Shipping News Feature
SOMALIA – The struggle against the problem of piracy around the Horn of Africa and the Indian Ocean has experienced mixed fortunes this week with news of sentencing of foreign ransom couriers by a court in Mogadishu and a spat between navies that are supposed to be cooperating in protecting the sea lanes in the region from depredations.
Yesterday three British citizens, two Kenyans and an American were each sentenced to serve prison terms of between ten-and-fifteen years after being arrested in Mogadishu on May the 24th for bringing alleged pirate ransom money – some $3.6 million in cash - illegally into the country.
Amongst the convicted man are Britons Matthew Brown, a pilot, and Andrew Oaks and Alex James who work forSalama Fikira, a Mauritius-based risk management consultancy.

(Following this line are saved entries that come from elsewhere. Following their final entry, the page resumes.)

/-! `startSession` -/

@[simp] theorem startSession_maxw (o : Order) (n : BitVec 4) (s : State) : (startSession o n s).maxw = s.maxw := rfl
@[simp] theorem startSession_n (o : Order) (n : BitVec 4) (s : State) : (startSession o n s).n = n := rfl
@[simp] theorem startSession_codeSize (o : Order) (n : BitVec 4) (s : State) : (startSession o n s).codeSize = n := rfl
@[simp] theorem startSession_clearCode (o : Order) (n : BitVec 4) (s : State) : (startSession o n s).clearCode = codeReg s.maxw (2 ^ n.toNat) := rfl
@[simp] theorem startSession_endInfoCode (o : Order) (n : BitVec 4) (s : State) : (startSession o n s).endInfoCode = codeReg s.maxw (2 ^ n.toNat + 1) := rfl
@[simp] theorem startSession_nextCode (o : Order) (n : BitVec 4) (s : State) : (startSession o n s).nextCode = codeReg s.maxw ((codeReg s.maxw (2 ^ n.toNat)).toNat + 2) := rfl
@[simp] theorem startSession_prevCode (o : Order) (n : BitVec 4) (s : State) : (startSession o n s).prevCode = none := rfl
@[simp] theorem startSession_dict (o : Order) (n : BitVec 4) (s : State) : (startSession o n s).dict = Memory.roots s.maxw (2 ^ n.toNat) := rfl
@[simp] theorem startSession_bitBuf (o : Order) (n : BitVec 4) (s : State) : (startSession o n s).bitBuf = 0#Config.bufRoom := rfl
@[simp] theorem startSession_bitCnt (o : Order) (n : BitVec 4) (s : State) : (startSession o n s).bitCnt = 0#5 := rfl
@[simp] theorem startSession_order (o : Order) (n : BitVec 4) (s : State) : (startSession o n s).order = o := rfl
@[simp] theorem startSession_mode (o : Order) (n : BitVec 4) (s : State) : (startSession o n s).mode = .run := rfl
@[simp] theorem startSession_err (o : Order) (n : BitVec 4) (s : State) : (startSession o n s).err = .none := rfl
@[simp] theorem startSession_inputs (o : Order) (n : BitVec 4) (s : State) : (startSession o n s).inputs = s.inputs := rfl
@[simp] theorem startSession_resp (o : Order) (n : BitVec 4) (s : State) : (startSession o n s).resp = s.resp := rfl
@[simp] theorem startSession_outEarlier (o : Order) (n : BitVec 4) (s : State) : (startSession o n s).outEarlier = s.outEarlier := rfl
@[simp] theorem startSession_cmdOut (o : Order) (n : BitVec 4) (s : State) : (startSession o n s).cmdOut = s.cmdOut := rfl
@[simp] theorem startSession_statusOut (o : Order) (n : BitVec 4) (s : State) : (startSession o n s).statusOut = s.statusOut := rfl
@[simp] theorem startSession_freeCtr (o : Order) (n : BitVec 4) (s : State) : (startSession o n s).freeCtr = s.freeCtr := rfl

/-! `tearDown` -/

@[simp] theorem tearDown_maxw (s : State) : (tearDown s).maxw = s.maxw := rfl
@[simp] theorem tearDown_n (s : State) : (tearDown s).n = Config.freeN s.freeCtr := rfl
@[simp] theorem tearDown_codeSize (s : State) : (tearDown s).codeSize = Config.freeCodeSize s.freeCtr := rfl
@[simp] theorem tearDown_clearCode (s : State) : (tearDown s).clearCode = codeReg s.maxw (Config.freeClearCode s.freeCtr).toNat := rfl
@[simp] theorem tearDown_endInfoCode (s : State) : (tearDown s).endInfoCode = codeReg s.maxw (Config.freeEndInfoCode s.freeCtr).toNat := rfl
@[simp] theorem tearDown_nextCode (s : State) : (tearDown s).nextCode = codeReg s.maxw (Config.freeNextCode s.freeCtr).toNat := rfl
@[simp] theorem tearDown_prevCode (s : State) : (tearDown s).prevCode = (Config.freePrevCode s.freeCtr).map (fun c => codeReg s.maxw c.toNat) := rfl
@[simp] theorem tearDown_dict (s : State) : (tearDown s).dict = [] := rfl
@[simp] theorem tearDown_bitBuf (s : State) : (tearDown s).bitBuf = bufReg s.maxw (Config.freeBitBuf s.freeCtr).toNat := rfl
@[simp] theorem tearDown_bitCnt (s : State) : (tearDown s).bitCnt = Config.freeBitCnt s.freeCtr := rfl
@[simp] theorem tearDown_order (s : State) : (tearDown s).order = Order.ofBit (Config.freeOrder s.freeCtr) := rfl
@[simp] theorem tearDown_mode (s : State) : (tearDown s).mode = .uninit := rfl
@[simp] theorem tearDown_err (s : State) : (tearDown s).err = .none := rfl
@[simp] theorem tearDown_inputs (s : State) : (tearDown s).inputs = s.inputs := rfl
@[simp] theorem tearDown_resp (s : State) : (tearDown s).resp = s.resp := rfl
@[simp] theorem tearDown_outEarlier (s : State) : (tearDown s).outEarlier = s.outEarlier := rfl
@[simp] theorem tearDown_cmdOut (s : State) : (tearDown s).cmdOut = s.cmdOut := rfl
@[simp] theorem tearDown_statusOut (s : State) : (tearDown s).statusOut = s.statusOut := rfl
@[simp] theorem tearDown_freeCtr (s : State) : (tearDown s).freeCtr = s.freeCtr + 1 := rfl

The British Foreign Office said that it was aware of the situation and that they had “…impressed upon the transitional federal government the need to ensure the safety and security of the group while legal options are considered”.
Although it has become a common practice for shipping lines to pay ransoms to pirates to secure the release of seized crews and vessels - with a UN report stating that $112 million in ransoms were paid to Somali pirates last year alone – the Somali government has outlawed the payment of ransom on the understandable grounds that it actually encourages piracy and, allegedly, funds the terrorist groups ravaging the country.

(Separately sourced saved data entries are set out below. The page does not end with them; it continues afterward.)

theorem cmdWord_of_opcode {w : CmdWord} {o : BitVec 3} (h : cmdOpcode w = o) : cmdWord o (cmdOperand w) = w := by
  rw [← h, cmdWord_fields]

/-- The seven opcodes the command table of R85 tests leave `0b111`. -/
theorem opcode_eq_seven {o : BitVec 3} (h1 : o ≠ 0b001#3) (h2 : o ≠ 0b010#3) (h3 : o ≠ 0b011#3) (h4 : o ≠ 0b100#3)
    (h0 : o ≠ 0b000#3) (h5 : o ≠ 0b101#3) (h6 : o ≠ 0b110#3) : o = 0b111#3 := by
  bv_omega

/-- Every command keeps its opcode, and its operand whole, the ignored bits included. -/
theorem encode_decodeCmd (v : CodeView) (w : CmdWord) : encode v (decodeCmd w) = .command w := by
  unfold decodeCmd
  split_ifs with h1 h2 h3 h4 h0 h5 h6
  · refine congrArg Encoded.command ?_
    rw [encodeInitOperand_fields]
    exact cmdWord_of_opcode h1
  · exact congrArg Encoded.command (cmdWord_of_opcode h2)
  · exact congrArg Encoded.command (cmdWord_of_opcode h3)
  · exact congrArg Encoded.command (cmdWord_of_opcode h4)
  · exact congrArg Encoded.command (cmdWord_of_opcode h0)
  · exact congrArg Encoded.command (cmdWord_of_opcode h5)
  · exact congrArg Encoded.command (cmdWord_of_opcode h6)
  · exact congrArg Encoded.command (cmdWord_of_opcode (opcode_eq_seven h1 h2 h3 h4 h0 h5 h6))

/-! ## The obligations -/

/-- Settles O6: a code by the condition of its class, a command by the fields of its word. -/
theorem decodeOfEncodeIsTheInstruction : Obligations.DecodeOfEncodeIsTheInstruction := by
  intro m v i _ hm
  cases hi : i.isCommand
  case false => exact decode_encode_code hi hm
  case true => exact decode_encode_command v hi

/-- Settles O7: a command word is made of its opcode and its operand, and an instruction of the stream keeps its code. -/
theorem encodeOfDecodeIsTheWord : Obligations.EncodeOfDecodeIsTheWord := by
  intro v e
  cases e with
  | command w => exact encode_decodeCmd v w
  | code c => exact encode_decodeCode v c

/-- Settles O10: the held bits are the code's bits followed by what is left (`heldBits_eq_code_append`). -/
theorem takeCodeTakesTheOldestBits : Obligations.TakeCodeTakesTheOldestBits := by
  intro s w hw hc hb hf
  have hheld := heldBits_eq_code_append hw hc hb hf
  have hlt := (frontCode_toNat hw hc hb).2
  refine ⟨?_, ?_, dropCode_bitCnt_toNat w s, (dropCode_bitBuf_toNat hc hb hf).2, rfl⟩
  · rw [hheld, List.take_left' (bitsOfCode_length _ _ _), codeOfBits_bitsOfCode, Nat.mod_eq_of_lt hlt]
  · rw [hheld, List.drop_left' (bitsOfCode_length _ _ _)]

/-- Settles O4: the words of the examples, each run through the decoder. -/
theorem sampleCommandWordsDecode : Obligations.SampleCommandWordsDecode := by
  unfold Obligations.SampleCommandWordsDecode
  decide

/-- Settles O5: the rows of R77, each run through the classification. -/
theorem sampleCodesClassify : Obligations.SampleCodesClassify := by
  unfold Obligations.SampleCodesClassify
  decide

end Sys2Proof.Machine
end

section
/-! PROOFS. The family 30_encoding, the machine's side of it: the width schedule of a session (O21), which commands deliver
bytes (O43), and the reserved opcodes (O29). -/

namespace Sys2Proof.Machine

/-! ## The width schedule (R79) -/

/-- The width counter has grown only as far as `nextCode` has: at its initial value the root codes are below, and later the
growth rule says so (R36 (4)). -/
theorem Session.two_pow_codeSize_le {s : State} (h : Session s) (h2 : 2 ≤ s.n.toNat) :
    2 ^ s.codeSize.toNat ≤ s.nextCode.toNat := by
  rcases h.widthLow.eq_or_lt with heq | hlt
  · have := h.nextLow
    have := h.clear
    rw [← heq]
    omega
  · exact h.growAbove h2 hlt

/-- Below the ceiling the width counter is the position of the top bit of `nextCode`. -/
theorem Session.log2_nextCode {s : State} (h : Session s) (h2 : 2 ≤ s.n.toNat)
    (hw : s.codeSize.toNat < s.maxw.bits - 1) : Nat.log2 s.nextCode.toNat = s.codeSize.toNat := by
  have hlow := h.two_pow_codeSize_le h2
  have hpos : 0 < 2 ^ s.codeSize.toNat := by positivity
  exact (Nat.log2_eq_iff (by omega)).2 ⟨hlow, h.growBelow h2 hw⟩

/-! ## The commands that deliver no bytes (R90) -/

/-- The command whose answer is `t`, met in `s`, delivered no bytes. -/
def DeliversNothing (s t : State) : Prop := t.cmdOut = [] ∧ outStream t = outStream s

theorem deliversNothing_refuse (s : State) : DeliversNothing s (refuse s) := ⟨rfl, outStream_refuse s⟩

/-- An accepted command that leaves OUT where the start of the command put it delivers nothing. -/
theorem deliversNothing_of_begun {s t : State} (ho : t.outEarlier = (beginCommand s).outEarlier)
    (hc : t.cmdOut = (beginCommand s).cmdOut) : DeliversNothing s t := by
  refine ⟨hc, ?_⟩
  rw [← outStream_beginCommand s, outStream, ho, hc]
  rfl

The judgement brings into question just what the situation is for ship owners and lines that have had vessels captured in how they can get their property and personnel released safely.
In addition to the court case, a diplomatic spat has blown up between the Indian and Pakistani navy’s regarding actions that occurred whilst two of their vessels were engaged on anti-piracy work off the coast of Somalia.

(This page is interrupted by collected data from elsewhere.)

/-- R69's corner case: flipping one bit of one channel's integrity nibble in a passing frame makes CHANNELS fail. -/
def Obligations.ChannelsRejectsAFlippedNibbleBit : Prop :=
  ∀ (frame : Frame) (s t : State) (i b : Nat), i < 4 → b < 4 →
    exec (.channels frame) s = .next t → t.rsp.status = 1 →
    exec (.channels (frame ^^^ 1#128 <<< (96 - 32 * i + b))) s =
      .next { s with rsp := { blankResponse (.finite false 0 0) with status := 2 } }

/-! ### The threshold codec (spec file 44) -/

/-- R75: the encoder's loop equals its closed form, range by range. -/
def Obligations.ThresholdEncoderClosedForm : Prop :=
  ∀ v : ThrValue,
    (v.toNat ≤ 4095 → bitlen v.toNat ≤ 12 ∧ thrEncodeNat v = (0, v.toNat)) ∧
    (4096 ≤ v.toNat → v.toNat < 2 ^ 27 →
      13 ≤ bitlen v.toNat ∧ bitlen v.toNat ≤ 27 ∧
      thrEncodeNat v = (bitlen v.toNat - 12, v.toNat / 2 ^ (bitlen v.toNat - 12)) ∧
      2048 ≤ v.toNat / 2 ^ (bitlen v.toNat - 12) ∧ v.toNat / 2 ^ (bitlen v.toNat - 12) ≤ 4095) ∧
    (2 ^ 27 ≤ v.toNat → 28 ≤ bitlen v.toNat ∧ bitlen v.toNat ≤ 32 ∧ thrEncodeNat v = (7, 4095))

/-- R76: THR_ENC; the encoder's numbers fit their fields, so nothing wraps. -/
def Obligations.ThrEncResult : Prop :=
  (∀ r : Request Fp64, r.op = 0x7 → decode r = .thrEnc r.v) ∧
  ∀ (v : ThrValue) (s : State),
    (thrEncodeNat v).1 ≤ 15 ∧ (thrEncodeNat v).2 ≤ 4095 ∧
    exec (.thrEnc v) s = .next { s with rsp :=
      { blankResponse (.finite false 0 0) with
        status := 1,
        e := BitVec.ofNat 4 (thrEncodeClosed v).1,
        m12 := BitVec.ofNat 12 (thrEncodeClosed v).2,
        word := BitVec.ofNat 16 ((thrEncodeClosed v).1 * 2 ^ 12 + (thrEncodeClosed v).2) } }

/-- R72, R73: THR_DEC, in arithmetic; the full value fits 35 bits. -/
def Obligations.ThrDecResult : Prop :=
  (∀ r : Request Fp64, r.op = 0x8 → decode r = .thrDec r.word) ∧
  ∀ (word : RegWord) (s : State),
    word.toNat % 2 ^ 12 * 2 ^ (8 + word.toNat / 2 ^ 12) < 2 ^ 35 ∧
    exec (.thrDec word) s = .next { s with rsp :=
      { blankResponse (.finite false 0 0) with
        status := 1,
        val := BitVec.ofNat 35
          (if s.build.narrow32 then word.toNat % 2 ^ 12 * 2 ^ (8 + word.toNat / 2 ^ 12) % 2 ^ 32
           else word.toNat % 2 ^ 12 * 2 ^ (8 + word.toNat / 2 ^ 12)) } }

/-- R77: what decoding an encoded value gives: 256 times the truncated input, or the saturation value; never an approximation.
What the truncation loses, and what encoding a decoded value again gives. -/
def Obligations.DecodingAnEncodedThreshold : Prop :=
  (∀ v : ThrValue,
    (v.toNat < 2 ^ 27 →
      (thrDecode false (thrExponent v) (thrMantissa v)).toNat =
        2 ^ 8 * (v.toNat / 2 ^ (thrEncodeNat v).1 * 2 ^ (thrEncodeNat v).1) ∧
      (1 ≤ v.toNat → v.toNat < (thrDecode false (thrExponent v) (thrMantissa v)).toNat) ∧
      ((thrDecode false (thrExponent v) (thrMantissa v)).toNat = 256 * v.toNat ↔ v.toNat % 2 ^ (thrEncodeNat v).1 = 0)) ∧
    (4096 ≤ v.toNat → v.toNat < 2 ^ 27 →
      v.toNat < v.toNat / 2 ^ (thrEncodeNat v).1 * 2 ^ (thrEncodeNat v).1 + 2 ^ (thrEncodeNat v).1 ∧
      2048 * 2 ^ (thrEncodeNat v).1 ≤ v.toNat) ∧
    (2 ^ 27 ≤ v.toNat →
      (thrDecode false (thrExponent v) (thrMantissa v)).toNat = 134184960 ∧
      (thrDecode false (thrExponent v) (thrMantissa v)).toNat < v.toNat)) ∧
  (∀ (word : RegWord) (d : ThrValue),
    (thrDecode false (unpackExponent word) (unpackMantissa word)).toNat = d.toNat → d.toNat < 2 ^ 27 →
    (thrDecode false (thrExponent d) (thrMantissa d)).toNat = 256 * d.toNat)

On the 16th of June the two navies were engaged in escorting the recently released MV Suez – whose crew has both Indian and Pakistani nationals - away from the Somali coast when their respective vessels, the INS Godavari and PNS Babur, brushed against one another.
This led to the Pakistani government issuing a formal protest to the Indian High Commission in Islamabad over what it describes as “a serious violation of international regulations pertaining to safe conduct at high seas and of the India-Pakistan Agreement of 1991 on Advance Notice of Military Exercise Manoeuvres and Troops Movements” and an accusation that the INS Godavari was acting with “aggression”.
Quite why the incident happened is not clear; suffice to say that the Indian government has issued a counter-complaint alleging that it was the Pakistani frigate that brushed against their vessel whilst engaged in “risky manoeuvres” that “jeopardised the safety of INS Godavari and its crew”.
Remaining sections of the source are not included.